## [Task statement]
Set down, please, exactly the lines below that run from the line with "exact ⟨e, by" to the line with "fabric ports -/", both lines included.

──────────────────────────────

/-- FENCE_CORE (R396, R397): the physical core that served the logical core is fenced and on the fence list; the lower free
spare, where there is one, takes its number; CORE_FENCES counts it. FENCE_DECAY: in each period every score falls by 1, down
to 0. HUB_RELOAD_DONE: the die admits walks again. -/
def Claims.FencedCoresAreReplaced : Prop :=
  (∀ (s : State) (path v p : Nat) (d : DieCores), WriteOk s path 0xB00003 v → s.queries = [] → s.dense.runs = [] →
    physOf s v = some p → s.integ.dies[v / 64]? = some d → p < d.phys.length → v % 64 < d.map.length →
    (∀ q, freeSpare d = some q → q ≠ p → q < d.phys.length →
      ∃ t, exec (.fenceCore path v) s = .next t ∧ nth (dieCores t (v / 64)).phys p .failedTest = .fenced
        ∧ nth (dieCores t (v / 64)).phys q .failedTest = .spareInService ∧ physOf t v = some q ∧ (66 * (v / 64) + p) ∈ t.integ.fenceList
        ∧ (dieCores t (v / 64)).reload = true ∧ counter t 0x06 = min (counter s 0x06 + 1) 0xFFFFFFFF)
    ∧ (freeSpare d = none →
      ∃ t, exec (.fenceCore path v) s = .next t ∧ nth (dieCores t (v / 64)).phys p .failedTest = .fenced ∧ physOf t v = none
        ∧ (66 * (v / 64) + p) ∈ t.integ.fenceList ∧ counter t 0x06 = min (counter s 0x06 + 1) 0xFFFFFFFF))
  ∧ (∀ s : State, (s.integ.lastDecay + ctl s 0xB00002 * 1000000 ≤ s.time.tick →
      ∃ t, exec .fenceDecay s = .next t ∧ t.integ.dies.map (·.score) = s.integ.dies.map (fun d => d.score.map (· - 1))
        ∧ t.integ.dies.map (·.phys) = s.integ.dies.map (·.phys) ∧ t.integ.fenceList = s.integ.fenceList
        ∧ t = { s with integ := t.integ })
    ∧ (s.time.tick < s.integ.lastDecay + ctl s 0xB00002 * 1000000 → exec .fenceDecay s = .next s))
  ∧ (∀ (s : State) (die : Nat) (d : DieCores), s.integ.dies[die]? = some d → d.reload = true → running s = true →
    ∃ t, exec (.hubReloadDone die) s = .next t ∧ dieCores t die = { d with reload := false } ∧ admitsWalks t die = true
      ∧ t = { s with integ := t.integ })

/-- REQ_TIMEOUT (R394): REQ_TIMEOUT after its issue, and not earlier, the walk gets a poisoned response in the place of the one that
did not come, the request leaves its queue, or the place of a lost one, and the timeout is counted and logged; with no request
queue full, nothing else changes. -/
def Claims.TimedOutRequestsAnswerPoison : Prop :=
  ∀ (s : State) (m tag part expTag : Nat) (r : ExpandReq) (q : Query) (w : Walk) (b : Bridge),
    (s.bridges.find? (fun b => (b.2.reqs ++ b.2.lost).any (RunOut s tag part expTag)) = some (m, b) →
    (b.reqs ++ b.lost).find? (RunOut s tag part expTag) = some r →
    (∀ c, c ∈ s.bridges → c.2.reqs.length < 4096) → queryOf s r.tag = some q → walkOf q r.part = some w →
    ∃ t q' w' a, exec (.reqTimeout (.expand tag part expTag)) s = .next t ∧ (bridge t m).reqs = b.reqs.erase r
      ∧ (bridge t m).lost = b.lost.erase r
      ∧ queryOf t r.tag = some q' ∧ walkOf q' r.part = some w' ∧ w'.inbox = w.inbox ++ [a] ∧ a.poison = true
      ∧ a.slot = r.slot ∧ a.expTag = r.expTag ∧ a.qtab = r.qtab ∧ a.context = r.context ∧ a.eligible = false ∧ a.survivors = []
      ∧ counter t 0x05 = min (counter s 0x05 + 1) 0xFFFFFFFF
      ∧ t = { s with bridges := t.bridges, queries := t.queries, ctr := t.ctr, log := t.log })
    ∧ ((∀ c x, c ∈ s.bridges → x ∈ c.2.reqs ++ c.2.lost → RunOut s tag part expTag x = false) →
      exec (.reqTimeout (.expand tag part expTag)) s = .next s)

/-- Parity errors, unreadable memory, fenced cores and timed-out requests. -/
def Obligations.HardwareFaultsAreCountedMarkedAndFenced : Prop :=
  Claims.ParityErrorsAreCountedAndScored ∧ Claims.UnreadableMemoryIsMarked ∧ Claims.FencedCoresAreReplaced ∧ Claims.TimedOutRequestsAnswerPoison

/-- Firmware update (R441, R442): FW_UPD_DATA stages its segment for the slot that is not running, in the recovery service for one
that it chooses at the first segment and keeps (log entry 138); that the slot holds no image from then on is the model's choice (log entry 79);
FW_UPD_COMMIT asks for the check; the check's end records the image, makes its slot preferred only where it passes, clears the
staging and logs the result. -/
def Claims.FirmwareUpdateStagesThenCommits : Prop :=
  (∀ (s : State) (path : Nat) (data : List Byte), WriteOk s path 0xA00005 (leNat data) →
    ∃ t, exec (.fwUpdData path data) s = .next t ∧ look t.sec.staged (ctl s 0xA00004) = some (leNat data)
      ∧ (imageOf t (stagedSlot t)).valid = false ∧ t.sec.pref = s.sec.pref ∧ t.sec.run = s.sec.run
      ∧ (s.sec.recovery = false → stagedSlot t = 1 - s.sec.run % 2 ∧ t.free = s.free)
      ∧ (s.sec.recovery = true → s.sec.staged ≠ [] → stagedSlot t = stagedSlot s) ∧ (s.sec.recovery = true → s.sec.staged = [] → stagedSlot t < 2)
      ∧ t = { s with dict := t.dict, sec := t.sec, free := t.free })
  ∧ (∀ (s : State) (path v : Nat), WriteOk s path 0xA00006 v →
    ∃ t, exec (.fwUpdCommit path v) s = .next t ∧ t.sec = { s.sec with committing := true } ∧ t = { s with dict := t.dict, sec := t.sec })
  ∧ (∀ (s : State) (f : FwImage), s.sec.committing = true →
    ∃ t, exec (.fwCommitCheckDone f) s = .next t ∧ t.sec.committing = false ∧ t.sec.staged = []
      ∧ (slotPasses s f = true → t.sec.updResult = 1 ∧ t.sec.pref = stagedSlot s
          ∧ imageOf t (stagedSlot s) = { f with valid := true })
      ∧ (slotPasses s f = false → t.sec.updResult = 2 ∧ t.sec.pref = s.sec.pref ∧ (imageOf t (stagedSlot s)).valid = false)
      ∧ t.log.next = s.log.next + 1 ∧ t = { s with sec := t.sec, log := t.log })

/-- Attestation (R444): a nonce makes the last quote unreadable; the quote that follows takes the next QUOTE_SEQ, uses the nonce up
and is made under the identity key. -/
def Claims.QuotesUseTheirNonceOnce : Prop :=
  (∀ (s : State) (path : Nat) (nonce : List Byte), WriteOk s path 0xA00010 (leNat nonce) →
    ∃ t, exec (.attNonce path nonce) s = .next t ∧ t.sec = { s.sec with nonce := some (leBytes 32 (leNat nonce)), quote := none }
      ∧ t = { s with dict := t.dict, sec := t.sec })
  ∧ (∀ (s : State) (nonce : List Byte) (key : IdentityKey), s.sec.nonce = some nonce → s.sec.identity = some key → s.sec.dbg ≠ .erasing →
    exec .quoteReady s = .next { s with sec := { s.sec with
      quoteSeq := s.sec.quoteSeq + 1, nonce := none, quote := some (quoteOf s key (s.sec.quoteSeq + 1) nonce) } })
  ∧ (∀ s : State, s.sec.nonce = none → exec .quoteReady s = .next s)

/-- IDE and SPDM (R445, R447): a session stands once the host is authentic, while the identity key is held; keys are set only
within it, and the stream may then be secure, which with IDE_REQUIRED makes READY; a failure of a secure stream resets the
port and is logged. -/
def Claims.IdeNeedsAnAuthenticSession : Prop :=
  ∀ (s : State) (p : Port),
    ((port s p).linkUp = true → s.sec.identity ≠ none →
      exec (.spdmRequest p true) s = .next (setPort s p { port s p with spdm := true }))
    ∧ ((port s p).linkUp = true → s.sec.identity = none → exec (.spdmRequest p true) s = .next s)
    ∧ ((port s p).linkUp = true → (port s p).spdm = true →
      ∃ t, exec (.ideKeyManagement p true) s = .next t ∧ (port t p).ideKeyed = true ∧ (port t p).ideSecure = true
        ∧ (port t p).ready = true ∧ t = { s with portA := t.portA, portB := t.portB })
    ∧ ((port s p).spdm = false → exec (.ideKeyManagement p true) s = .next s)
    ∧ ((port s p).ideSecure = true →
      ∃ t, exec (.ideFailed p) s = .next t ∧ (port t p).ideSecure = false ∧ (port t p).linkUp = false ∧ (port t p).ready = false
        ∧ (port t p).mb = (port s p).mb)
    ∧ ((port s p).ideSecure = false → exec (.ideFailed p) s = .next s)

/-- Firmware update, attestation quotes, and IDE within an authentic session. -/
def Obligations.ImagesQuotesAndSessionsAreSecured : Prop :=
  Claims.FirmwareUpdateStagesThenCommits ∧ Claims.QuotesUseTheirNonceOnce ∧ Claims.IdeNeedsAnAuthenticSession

──────────────────────────────

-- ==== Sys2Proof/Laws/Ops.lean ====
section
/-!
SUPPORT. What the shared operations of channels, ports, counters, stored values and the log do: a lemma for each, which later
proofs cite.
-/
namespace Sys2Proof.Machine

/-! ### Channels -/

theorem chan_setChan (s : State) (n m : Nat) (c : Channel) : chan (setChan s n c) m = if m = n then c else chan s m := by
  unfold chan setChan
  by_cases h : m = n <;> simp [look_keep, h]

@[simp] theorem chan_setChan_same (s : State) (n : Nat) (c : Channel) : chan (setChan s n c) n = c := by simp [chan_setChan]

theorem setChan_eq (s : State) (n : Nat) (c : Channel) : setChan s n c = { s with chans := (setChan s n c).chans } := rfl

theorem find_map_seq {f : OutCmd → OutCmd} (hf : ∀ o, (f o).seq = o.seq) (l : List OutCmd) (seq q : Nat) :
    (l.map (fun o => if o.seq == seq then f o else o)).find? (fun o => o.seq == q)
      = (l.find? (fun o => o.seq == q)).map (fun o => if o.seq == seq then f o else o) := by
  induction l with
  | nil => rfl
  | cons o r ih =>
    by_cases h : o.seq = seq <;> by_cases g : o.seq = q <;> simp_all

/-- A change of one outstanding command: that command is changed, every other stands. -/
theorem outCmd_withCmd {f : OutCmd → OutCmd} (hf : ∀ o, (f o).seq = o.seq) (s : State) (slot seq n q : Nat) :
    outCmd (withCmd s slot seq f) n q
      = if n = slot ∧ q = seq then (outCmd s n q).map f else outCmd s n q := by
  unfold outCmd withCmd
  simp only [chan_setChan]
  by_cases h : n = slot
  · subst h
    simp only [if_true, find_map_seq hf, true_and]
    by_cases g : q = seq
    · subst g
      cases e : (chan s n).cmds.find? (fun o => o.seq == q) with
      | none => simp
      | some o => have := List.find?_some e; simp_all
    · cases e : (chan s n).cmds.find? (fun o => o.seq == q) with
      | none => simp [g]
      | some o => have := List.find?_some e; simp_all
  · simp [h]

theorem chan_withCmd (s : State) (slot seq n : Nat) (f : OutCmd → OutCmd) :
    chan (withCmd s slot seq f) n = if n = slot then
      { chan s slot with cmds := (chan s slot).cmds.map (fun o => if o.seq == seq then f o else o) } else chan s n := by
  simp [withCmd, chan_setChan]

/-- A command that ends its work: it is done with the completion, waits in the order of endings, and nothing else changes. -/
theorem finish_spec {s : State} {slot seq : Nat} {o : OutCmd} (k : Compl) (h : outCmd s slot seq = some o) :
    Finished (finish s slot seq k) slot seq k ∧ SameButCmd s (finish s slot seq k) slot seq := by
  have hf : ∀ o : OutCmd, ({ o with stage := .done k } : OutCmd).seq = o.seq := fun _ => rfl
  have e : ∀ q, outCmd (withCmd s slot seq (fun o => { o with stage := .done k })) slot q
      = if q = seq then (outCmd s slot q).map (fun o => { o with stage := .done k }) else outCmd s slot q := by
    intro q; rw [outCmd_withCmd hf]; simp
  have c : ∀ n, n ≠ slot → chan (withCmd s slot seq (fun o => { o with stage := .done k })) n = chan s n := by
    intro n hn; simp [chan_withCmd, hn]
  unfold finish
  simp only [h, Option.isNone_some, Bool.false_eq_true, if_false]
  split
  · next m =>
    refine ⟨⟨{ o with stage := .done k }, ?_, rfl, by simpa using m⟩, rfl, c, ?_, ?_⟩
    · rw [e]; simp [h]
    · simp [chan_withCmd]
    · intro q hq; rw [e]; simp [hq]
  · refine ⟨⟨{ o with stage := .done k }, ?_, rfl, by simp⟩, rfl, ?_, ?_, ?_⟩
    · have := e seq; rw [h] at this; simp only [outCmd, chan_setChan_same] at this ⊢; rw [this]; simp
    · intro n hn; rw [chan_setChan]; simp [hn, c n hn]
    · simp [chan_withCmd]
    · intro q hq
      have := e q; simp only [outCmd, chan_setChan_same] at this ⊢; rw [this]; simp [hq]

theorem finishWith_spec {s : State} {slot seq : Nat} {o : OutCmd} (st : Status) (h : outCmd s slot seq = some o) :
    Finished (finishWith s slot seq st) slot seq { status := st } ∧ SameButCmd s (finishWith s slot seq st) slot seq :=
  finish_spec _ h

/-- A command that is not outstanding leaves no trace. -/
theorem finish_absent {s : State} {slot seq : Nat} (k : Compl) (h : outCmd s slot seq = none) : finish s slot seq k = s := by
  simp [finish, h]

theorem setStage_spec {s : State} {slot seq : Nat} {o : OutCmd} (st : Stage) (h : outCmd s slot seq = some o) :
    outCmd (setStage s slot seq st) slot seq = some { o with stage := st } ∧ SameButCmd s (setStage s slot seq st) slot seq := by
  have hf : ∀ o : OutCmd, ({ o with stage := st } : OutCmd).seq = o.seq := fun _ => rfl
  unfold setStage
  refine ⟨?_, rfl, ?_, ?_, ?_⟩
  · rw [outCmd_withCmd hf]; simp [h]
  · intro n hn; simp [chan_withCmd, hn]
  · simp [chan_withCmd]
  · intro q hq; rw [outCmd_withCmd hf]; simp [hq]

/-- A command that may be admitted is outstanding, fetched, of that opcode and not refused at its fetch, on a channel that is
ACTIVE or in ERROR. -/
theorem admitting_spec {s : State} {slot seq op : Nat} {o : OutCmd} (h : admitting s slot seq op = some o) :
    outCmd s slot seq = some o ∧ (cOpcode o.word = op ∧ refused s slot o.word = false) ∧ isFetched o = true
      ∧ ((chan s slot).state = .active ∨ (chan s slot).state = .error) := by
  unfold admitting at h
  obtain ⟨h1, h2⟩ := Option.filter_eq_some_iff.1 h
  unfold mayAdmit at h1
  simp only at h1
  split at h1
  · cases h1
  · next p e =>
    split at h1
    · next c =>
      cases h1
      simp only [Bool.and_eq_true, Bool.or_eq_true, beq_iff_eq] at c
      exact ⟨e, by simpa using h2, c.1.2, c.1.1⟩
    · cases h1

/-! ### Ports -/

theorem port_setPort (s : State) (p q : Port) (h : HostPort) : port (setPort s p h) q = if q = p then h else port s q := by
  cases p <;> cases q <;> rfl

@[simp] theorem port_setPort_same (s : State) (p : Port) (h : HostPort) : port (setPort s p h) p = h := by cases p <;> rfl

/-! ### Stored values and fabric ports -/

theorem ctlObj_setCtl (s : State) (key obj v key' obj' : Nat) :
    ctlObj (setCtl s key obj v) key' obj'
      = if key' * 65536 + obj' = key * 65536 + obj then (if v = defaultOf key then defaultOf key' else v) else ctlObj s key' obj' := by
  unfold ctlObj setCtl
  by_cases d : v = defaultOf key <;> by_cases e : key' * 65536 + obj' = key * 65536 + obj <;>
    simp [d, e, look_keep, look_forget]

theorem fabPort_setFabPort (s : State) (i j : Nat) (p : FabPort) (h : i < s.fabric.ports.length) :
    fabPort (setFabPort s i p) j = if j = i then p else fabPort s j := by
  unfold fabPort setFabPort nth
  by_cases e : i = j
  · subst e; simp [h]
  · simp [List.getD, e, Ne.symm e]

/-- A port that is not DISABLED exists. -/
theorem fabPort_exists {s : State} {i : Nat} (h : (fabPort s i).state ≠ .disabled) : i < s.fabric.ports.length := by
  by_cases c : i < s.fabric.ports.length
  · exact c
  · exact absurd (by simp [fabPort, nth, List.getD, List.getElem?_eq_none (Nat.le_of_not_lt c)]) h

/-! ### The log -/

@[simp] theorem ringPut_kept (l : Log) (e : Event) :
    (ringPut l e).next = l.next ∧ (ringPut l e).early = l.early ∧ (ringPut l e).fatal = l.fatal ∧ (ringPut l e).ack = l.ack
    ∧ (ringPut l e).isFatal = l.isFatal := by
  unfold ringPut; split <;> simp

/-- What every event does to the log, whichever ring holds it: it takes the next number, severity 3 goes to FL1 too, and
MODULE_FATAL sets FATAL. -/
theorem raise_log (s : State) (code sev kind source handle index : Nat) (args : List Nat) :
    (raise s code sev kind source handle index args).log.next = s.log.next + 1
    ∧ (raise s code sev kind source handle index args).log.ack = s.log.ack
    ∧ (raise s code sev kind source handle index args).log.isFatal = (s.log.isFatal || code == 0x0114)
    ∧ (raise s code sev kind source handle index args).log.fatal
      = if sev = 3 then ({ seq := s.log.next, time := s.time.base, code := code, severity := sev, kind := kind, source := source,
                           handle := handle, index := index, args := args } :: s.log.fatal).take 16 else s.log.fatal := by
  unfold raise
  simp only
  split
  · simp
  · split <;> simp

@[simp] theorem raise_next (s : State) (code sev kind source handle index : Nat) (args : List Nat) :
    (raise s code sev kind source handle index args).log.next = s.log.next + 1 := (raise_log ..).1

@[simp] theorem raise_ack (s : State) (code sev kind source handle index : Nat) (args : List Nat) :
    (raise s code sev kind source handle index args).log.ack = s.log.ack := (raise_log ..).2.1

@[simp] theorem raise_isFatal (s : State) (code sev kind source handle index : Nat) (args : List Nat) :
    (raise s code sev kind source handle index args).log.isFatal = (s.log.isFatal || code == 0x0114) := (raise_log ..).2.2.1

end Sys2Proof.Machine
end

──────────────────────────────

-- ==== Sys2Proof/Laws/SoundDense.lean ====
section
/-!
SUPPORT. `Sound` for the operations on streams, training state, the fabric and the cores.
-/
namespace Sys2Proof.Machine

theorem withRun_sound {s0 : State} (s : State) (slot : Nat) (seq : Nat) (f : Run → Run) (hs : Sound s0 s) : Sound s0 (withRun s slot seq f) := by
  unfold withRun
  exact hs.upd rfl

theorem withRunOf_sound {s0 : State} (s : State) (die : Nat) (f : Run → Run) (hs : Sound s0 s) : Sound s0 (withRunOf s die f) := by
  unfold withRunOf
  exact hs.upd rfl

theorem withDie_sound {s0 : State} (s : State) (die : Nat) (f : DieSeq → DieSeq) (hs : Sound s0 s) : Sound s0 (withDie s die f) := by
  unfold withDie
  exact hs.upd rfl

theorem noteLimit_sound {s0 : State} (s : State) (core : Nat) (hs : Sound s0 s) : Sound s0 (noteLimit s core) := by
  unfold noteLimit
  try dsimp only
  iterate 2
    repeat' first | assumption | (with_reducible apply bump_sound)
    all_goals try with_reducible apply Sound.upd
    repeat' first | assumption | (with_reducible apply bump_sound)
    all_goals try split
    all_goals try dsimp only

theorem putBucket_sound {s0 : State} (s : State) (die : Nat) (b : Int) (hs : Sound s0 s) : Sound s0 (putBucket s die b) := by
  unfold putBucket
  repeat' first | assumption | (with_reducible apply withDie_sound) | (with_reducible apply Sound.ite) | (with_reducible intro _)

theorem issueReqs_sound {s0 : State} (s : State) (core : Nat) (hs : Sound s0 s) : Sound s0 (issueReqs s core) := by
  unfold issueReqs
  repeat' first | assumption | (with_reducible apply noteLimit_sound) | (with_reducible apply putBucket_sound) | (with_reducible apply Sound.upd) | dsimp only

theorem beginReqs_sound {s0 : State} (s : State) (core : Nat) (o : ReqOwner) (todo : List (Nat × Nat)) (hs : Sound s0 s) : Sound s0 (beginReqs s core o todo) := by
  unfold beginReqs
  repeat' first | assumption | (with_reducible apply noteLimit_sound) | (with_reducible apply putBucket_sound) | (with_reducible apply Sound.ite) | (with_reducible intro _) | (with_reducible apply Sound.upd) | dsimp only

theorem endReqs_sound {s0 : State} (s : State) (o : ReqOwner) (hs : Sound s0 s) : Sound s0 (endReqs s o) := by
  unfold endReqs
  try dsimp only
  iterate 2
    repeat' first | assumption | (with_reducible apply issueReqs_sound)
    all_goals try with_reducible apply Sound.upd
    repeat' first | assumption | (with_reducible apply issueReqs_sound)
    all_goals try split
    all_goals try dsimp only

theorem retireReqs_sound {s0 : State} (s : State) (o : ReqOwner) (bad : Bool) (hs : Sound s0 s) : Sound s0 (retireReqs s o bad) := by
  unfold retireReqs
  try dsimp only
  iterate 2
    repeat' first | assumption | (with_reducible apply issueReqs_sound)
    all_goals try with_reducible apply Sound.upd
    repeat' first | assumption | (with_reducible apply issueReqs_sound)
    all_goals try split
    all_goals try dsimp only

──────────────────────────────

## [Exercise result]
      exact ⟨e, by simpa using h2, c.1.2, c.1.1⟩
    · cases h1

/-! ### Ports -/

theorem port_setPort (s : State) (p q : Port) (h : HostPort) : port (setPort s p h) q = if q = p then h else port s q := by
  cases p <;> cases q <;> rfl

@[simp] theorem port_setPort_same (s : State) (p : Port) (h : HostPort) : port (setPort s p h) p = h := by cases p <;> rfl

/-! ### Stored values and fabric ports -/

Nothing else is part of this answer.